## ACTIVITY
Write out the data that follows. Keep every character unchanged.
Top of DATASET EXTRACT
-- ==== Sys2Proof/Laws/Decode.lean ====
section
/-! SUPPORT. The arithmetic of the encoding: an opcode's fields as quotients and remainders, and the number each format of
30_encoding.md R92 builds from its fields. -/

namespace Sys2Proof

/-! ### Fields of an opcode (R91) -/

theorem extract_top (op : Word) : (extract op).top.toNat = op.toNat / 4096 := by
  have := op.isLt
  simp only [extract, BitVec.extractLsb'_toNat, Nat.shiftRight_eq_div_pow]
  omega

theorem extract_x (op : Word) : (extract op).x.val = op.toNat / 256 % 16 := by
  change (op.extractLsb' 8 4).toNat = _
  simp only [BitVec.extractLsb'_toNat, Nat.shiftRight_eq_div_pow]

theorem extract_y (op : Word) : (extract op).y.val = op.toNat / 16 % 16 := by
  change (op.extractLsb' 4 4).toNat = _
  simp only [BitVec.extractLsb'_toNat, Nat.shiftRight_eq_div_pow]

theorem extract_n (op : Word) : (extract op).n.toNat = op.toNat % 16 := by
  simp only [extract, BitVec.extractLsb'_toNat, Nat.shiftRight_zero]

theorem extract_nn (op : Word) : (extract op).nn.toNat = op.toNat % 256 := by
  simp only [extract, BitVec.extractLsb'_toNat, Nat.shiftRight_zero]

theorem extract_nnn (op : Word) : (extract op).nnn.toNat = op.toNat % 4096 := by
  simp only [extract, BitVec.extractLsb'_toNat, Nat.shiftRight_zero]

theorem topDigit_val (nnn : Imm12) : (topDigit nnn).val = nnn.toNat / 256 := by
  have := nnn.isLt
  change (nnn.extractLsb' 8 4).toNat = _
  simp only [BitVec.extractLsb'_toNat, Nat.shiftRight_eq_div_pow]
  omega

/-! ### The number a format builds (R92) -/

theorem toNat_append_eq {v w : Nat} (a : BitVec v) (b : BitVec w) :
    (a ++ b).toNat = a.toNat * 2 ^ w + b.toNat := by
  rw [BitVec.toNat_append, ← Nat.shiftLeft_add_eq_or_of_lt b.isLt, Nat.shiftLeft_eq]

@[simp] theorem regBits_toNat (x : Reg) : (regBits x).toNat = x.val := rfl

theorem fmtNNN_toNat (t : BitVec 4) (nnn : Imm12) : (fmtNNN t nnn).toNat = t.toNat * 4096 + nnn.toNat :=
  toNat_append_eq t nnn

theorem fmtXNN_toNat (t : BitVec 4) (x : Reg) (nn : Byte) :
    (fmtXNN t x nn).toNat = t.toNat * 4096 + x.val * 256 + nn.toNat := by
  have h : (fmtXNN t x nn).toNat = (t ++ regBits x).toNat * 2 ^ 8 + nn.toNat := toNat_append_eq (t ++ regBits x) nn
  rw [h, toNat_append_eq, regBits_toNat]
  omega

theorem fmtXYN_toNat (t : BitVec 4) (x y : Reg) (s : BitVec 4) :
    (fmtXYN t x y s).toNat = t.toNat * 4096 + x.val * 256 + y.val * 16 + s.toNat := by
  have h : (fmtXYN t x y s).toNat = (t ++ regBits x ++ regBits y).toNat * 2 ^ 4 + s.toNat :=
    toNat_append_eq (t ++ regBits x ++ regBits y) s
  rw [h, toNat_append_eq, toNat_append_eq, regBits_toNat, regBits_toNat]
  omega

/-! ### The fields of what a format builds -/

section fields

variable (t : BitVec 4) (x y : Reg) (n : BitVec 4) (nn : Byte) (nnn : Imm12)

@[simp] theorem extract_fmtNNN_top : (extract (fmtNNN t nnn)).top = t := by
  have := t.isLt
  have := nnn.isLt
  apply BitVec.eq_of_toNat_eq
  rw [extract_top, fmtNNN_toNat]
  omega

@[simp] theorem extract_fmtNNN_x : (extract (fmtNNN t nnn)).x = topDigit nnn := by
  have := t.isLt
  have := nnn.isLt
  apply Fin.ext
  rw [extract_x, fmtNNN_toNat, topDigit_val]
  omega

@[simp] theorem extract_fmtNNN_nnn : (extract (fmtNNN t nnn)).nnn = nnn := by
  have := t.isLt
  have := nnn.isLt
  apply BitVec.eq_of_toNat_eq
  rw [extract_nnn, fmtNNN_toNat]
  omega

@[simp] theorem extract_fmtXNN_top : (extract (fmtXNN t x nn)).top = t := by
  have := t.isLt
  have := x.isLt
  have := nn.isLt
  apply BitVec.eq_of_toNat_eq
  rw [extract_top, fmtXNN_toNat]
  omega

@[simp] theorem extract_fmtXNN_x : (extract (fmtXNN t x nn)).x = x := by
  have := t.isLt
  have := x.isLt
  have := nn.isLt
  apply Fin.ext
  rw [extract_x, fmtXNN_toNat]
  omega

@[simp] theorem extract_fmtXNN_nn : (extract (fmtXNN t x nn)).nn = nn := by
  have := t.isLt
  have := x.isLt
  have := nn.isLt
  apply BitVec.eq_of_toNat_eq
  rw [extract_nn, fmtXNN_toNat]
  omega

@[simp] theorem extract_fmtXYN_top : (extract (fmtXYN t x y n)).top = t := by
  have := t.isLt
  have := x.isLt
  have := y.isLt
  have := n.isLt
  apply BitVec.eq_of_toNat_eq
  rw [extract_top, fmtXYN_toNat]
  omega

@[simp] theorem extract_fmtXYN_x : (extract (fmtXYN t x y n)).x = x := by
  have := t.isLt
  have := x.isLt
  have := y.isLt
  have := n.isLt
  apply Fin.ext
  rw [extract_x, fmtXYN_toNat]
  omega

@[simp] theorem extract_fmtXYN_y : (extract (fmtXYN t x y n)).y = y := by
  have := t.isLt
  have := x.isLt
  have := y.isLt
  have := n.isLt
  apply Fin.ext
  rw [extract_y, fmtXYN_toNat]
  omega

@[simp] theorem extract_fmtXYN_n : (extract (fmtXYN t x y n)).n = n := by
  have := t.isLt
  have := x.isLt
  have := y.isLt
  have := n.isLt
  apply BitVec.eq_of_toNat_eq
  rw [extract_n, fmtXYN_toNat]
  omega

end fields

/-! ### An opcode is what its fields build (R91, R92) -/

theorem fmtNNN_extract (op : Word) : fmtNNN (extract op).top (extract op).nnn = op := by
  have := op.isLt
  apply BitVec.eq_of_toNat_eq
  rw [fmtNNN_toNat, extract_top, extract_nnn]
  omega

theorem fmtXNN_extract (op : Word) : fmtXNN (extract op).top (extract op).x (extract op).nn = op := by
  have := op.isLt
  apply BitVec.eq_of_toNat_eq
  rw [fmtXNN_toNat, extract_top, extract_x, extract_nn]
  omega

theorem fmtXYN_extract (op : Word) :
    fmtXYN (extract op).top (extract op).x (extract op).y (extract op).n = op := by
  have := op.isLt
  apply BitVec.eq_of_toNat_eq
  rw [fmtXYN_toNat, extract_top, extract_x, extract_y, extract_n]
  omega

/-- The register `BNNN` keeps is the top digit of its address (R99). -/
theorem extract_x_eq_topDigit (op : Word) : (extract op).x = topDigit (extract op).nnn := by
  apply Fin.ext
  rw [topDigit_val, extract_x, extract_nnn]
  omega

/-! ### Bytes -/

/-- The two bytes of an encoded instruction, joined, are its opcode. -/
theorem encodeBytes_join (op : Word) : op.extractLsb' 8 8 ++ op.extractLsb' 0 8 = op := by
  have := op.isLt
  apply BitVec.eq_of_toNat_eq
  rw [toNat_append_eq, BitVec.extractLsb'_toNat, BitVec.extractLsb'_toNat, Nat.shiftRight_eq_div_pow,
    Nat.shiftRight_zero]
  omega

/-- A rejected opcode is rejected by name (R98). -/
theorem decode_error {op : Word} {e : DecodeError} (h : decode op = .error e) : e = .illegal op := by
  simp only [decode] at h
  split at h <;> cases h
  rfl

end Sys2Proof
end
Bottom of DATASET EXTRACT
## TASK SOLUTION
-- ==== Sys2Proof/Laws/Decode.lean ====
section
/-! SUPPORT. The arithmetic of the encoding: an opcode's fields as quotients and remainders, and the number each format of
30_encoding.md R92 builds from its fields. -/

namespace Sys2Proof

/-! ### Fields of an opcode (R91) -/

theorem extract_top (op : Word) : (extract op).top.toNat = op.toNat / 4096 := by
  have := op.isLt
  simp only [extract, BitVec.extractLsb'_toNat, Nat.shiftRight_eq_div_pow]
  omega

theorem extract_x (op : Word) : (extract op).x.val = op.toNat / 256 % 16 := by
  change (op.extractLsb' 8 4).toNat = _
  simp only [BitVec.extractLsb'_toNat, Nat.shiftRight_eq_div_pow]

theorem extract_y (op : Word) : (extract op).y.val = op.toNat / 16 % 16 := by
  change (op.extractLsb' 4 4).toNat = _
  simp only [BitVec.extractLsb'_toNat, Nat.shiftRight_eq_div_pow]

theorem extract_n (op : Word) : (extract op).n.toNat = op.toNat % 16 := by
  simp only [extract, BitVec.extractLsb'_toNat, Nat.shiftRight_zero]

theorem extract_nn (op : Word) : (extract op).nn.toNat = op.toNat % 256 := by
  simp only [extract, BitVec.extractLsb'_toNat, Nat.shiftRight_zero]

theorem extract_nnn (op : Word) : (extract op).nnn.toNat = op.toNat % 4096 := by
  simp only [extract, BitVec.extractLsb'_toNat, Nat.shiftRight_zero]

theorem topDigit_val (nnn : Imm12) : (topDigit nnn).val = nnn.toNat / 256 := by
  have := nnn.isLt
  change (nnn.extractLsb' 8 4).toNat = _
  simp only [BitVec.extractLsb'_toNat, Nat.shiftRight_eq_div_pow]
  omega

/-! ### The number a format builds (R92) -/

theorem toNat_append_eq {v w : Nat} (a : BitVec v) (b : BitVec w) :
    (a ++ b).toNat = a.toNat * 2 ^ w + b.toNat := by
  rw [BitVec.toNat_append, ← Nat.shiftLeft_add_eq_or_of_lt b.isLt, Nat.shiftLeft_eq]

@[simp] theorem regBits_toNat (x : Reg) : (regBits x).toNat = x.val := rfl

theorem fmtNNN_toNat (t : BitVec 4) (nnn : Imm12) : (fmtNNN t nnn).toNat = t.toNat * 4096 + nnn.toNat :=
  toNat_append_eq t nnn

theorem fmtXNN_toNat (t : BitVec 4) (x : Reg) (nn : Byte) :
    (fmtXNN t x nn).toNat = t.toNat * 4096 + x.val * 256 + nn.toNat := by
  have h : (fmtXNN t x nn).toNat = (t ++ regBits x).toNat * 2 ^ 8 + nn.toNat := toNat_append_eq (t ++ regBits x) nn
  rw [h, toNat_append_eq, regBits_toNat]
  omega

theorem fmtXYN_toNat (t : BitVec 4) (x y : Reg) (s : BitVec 4) :
    (fmtXYN t x y s).toNat = t.toNat * 4096 + x.val * 256 + y.val * 16 + s.toNat := by
  have h : (fmtXYN t x y s).toNat = (t ++ regBits x ++ regBits y).toNat * 2 ^ 4 + s.toNat :=
    toNat_append_eq (t ++ regBits x ++ regBits y) s
  rw [h, toNat_append_eq, toNat_append_eq, regBits_toNat, regBits_toNat]
  omega

/-! ### The fields of what a format builds -/

section fields

variable (t : BitVec 4) (x y : Reg) (n : BitVec 4) (nn : Byte) (nnn : Imm12)

@[simp] theorem extract_fmtNNN_top : (extract (fmtNNN t nnn)).top = t := by
  have := t.isLt
  have := nnn.isLt
  apply BitVec.eq_of_toNat_eq
  rw [extract_top, fmtNNN_toNat]
  omega

@[simp] theorem extract_fmtNNN_x : (extract (fmtNNN t nnn)).x = topDigit nnn := by
  have := t.isLt
  have := nnn.isLt
  apply Fin.ext
  rw [extract_x, fmtNNN_toNat, topDigit_val]
  omega

@[simp] theorem extract_fmtNNN_nnn : (extract (fmtNNN t nnn)).nnn = nnn := by
  have := t.isLt
  have := nnn.isLt
  apply BitVec.eq_of_toNat_eq
  rw [extract_nnn, fmtNNN_toNat]
  omega

@[simp] theorem extract_fmtXNN_top : (extract (fmtXNN t x nn)).top = t := by
  have := t.isLt
  have := x.isLt
  have := nn.isLt
  apply BitVec.eq_of_toNat_eq
  rw [extract_top, fmtXNN_toNat]
  omega

@[simp] theorem extract_fmtXNN_x : (extract (fmtXNN t x nn)).x = x := by
  have := t.isLt
  have := x.isLt
  have := nn.isLt
  apply Fin.ext
  rw [extract_x, fmtXNN_toNat]
  omega

@[simp] theorem extract_fmtXNN_nn : (extract (fmtXNN t x nn)).nn = nn := by
  have := t.isLt
  have := x.isLt
  have := nn.isLt
  apply BitVec.eq_of_toNat_eq
  rw [extract_nn, fmtXNN_toNat]
  omega

@[simp] theorem extract_fmtXYN_top : (extract (fmtXYN t x y n)).top = t := by
  have := t.isLt
  have := x.isLt
  have := y.isLt
  have := n.isLt
  apply BitVec.eq_of_toNat_eq
  rw [extract_top, fmtXYN_toNat]
  omega

@[simp] theorem extract_fmtXYN_x : (extract (fmtXYN t x y n)).x = x := by
  have := t.isLt
  have := x.isLt
  have := y.isLt
  have := n.isLt
  apply Fin.ext
  rw [extract_x, fmtXYN_toNat]
  omega

@[simp] theorem extract_fmtXYN_y : (extract (fmtXYN t x y n)).y = y := by
  have := t.isLt
  have := x.isLt
  have := y.isLt
  have := n.isLt
  apply Fin.ext
  rw [extract_y, fmtXYN_toNat]
  omega

@[simp] theorem extract_fmtXYN_n : (extract (fmtXYN t x y n)).n = n := by
  have := t.isLt
  have := x.isLt
  have := y.isLt
  have := n.isLt
  apply BitVec.eq_of_toNat_eq
  rw [extract_n, fmtXYN_toNat]
  omega

end fields

/-! ### An opcode is what its fields build (R91, R92) -/

theorem fmtNNN_extract (op : Word) : fmtNNN (extract op).top (extract op).nnn = op := by
  have := op.isLt
  apply BitVec.eq_of_toNat_eq
  rw [fmtNNN_toNat, extract_top, extract_nnn]
  omega

theorem fmtXNN_extract (op : Word) : fmtXNN (extract op).top (extract op).x (extract op).nn = op := by
  have := op.isLt
  apply BitVec.eq_of_toNat_eq
  rw [fmtXNN_toNat, extract_top, extract_x, extract_nn]
  omega

theorem fmtXYN_extract (op : Word) :
    fmtXYN (extract op).top (extract op).x (extract op).y (extract op).n = op := by
  have := op.isLt
  apply BitVec.eq_of_toNat_eq
  rw [fmtXYN_toNat, extract_top, extract_x, extract_y, extract_n]
  omega

/-- The register `BNNN` keeps is the top digit of its address (R99). -/
theorem extract_x_eq_topDigit (op : Word) : (extract op).x = topDigit (extract op).nnn := by
  apply Fin.ext
  rw [topDigit_val, extract_x, extract_nnn]
  omega

/-! ### Bytes -/

/-- The two bytes of an encoded instruction, joined, are its opcode. -/
theorem encodeBytes_join (op : Word) : op.extractLsb' 8 8 ++ op.extractLsb' 0 8 = op := by
  have := op.isLt
  apply BitVec.eq_of_toNat_eq
  rw [toNat_append_eq, BitVec.extractLsb'_toNat, BitVec.extractLsb'_toNat, Nat.shiftRight_eq_div_pow,
    Nat.shiftRight_zero]
  omega

/-- A rejected opcode is rejected by name (R98). -/
theorem decode_error {op : Word} {e : DecodeError} (h : decode op = .error e) : e = .illegal op := by
  simp only [decode] at h
  split at h <;> cases h
  rfl

end Sys2Proof
end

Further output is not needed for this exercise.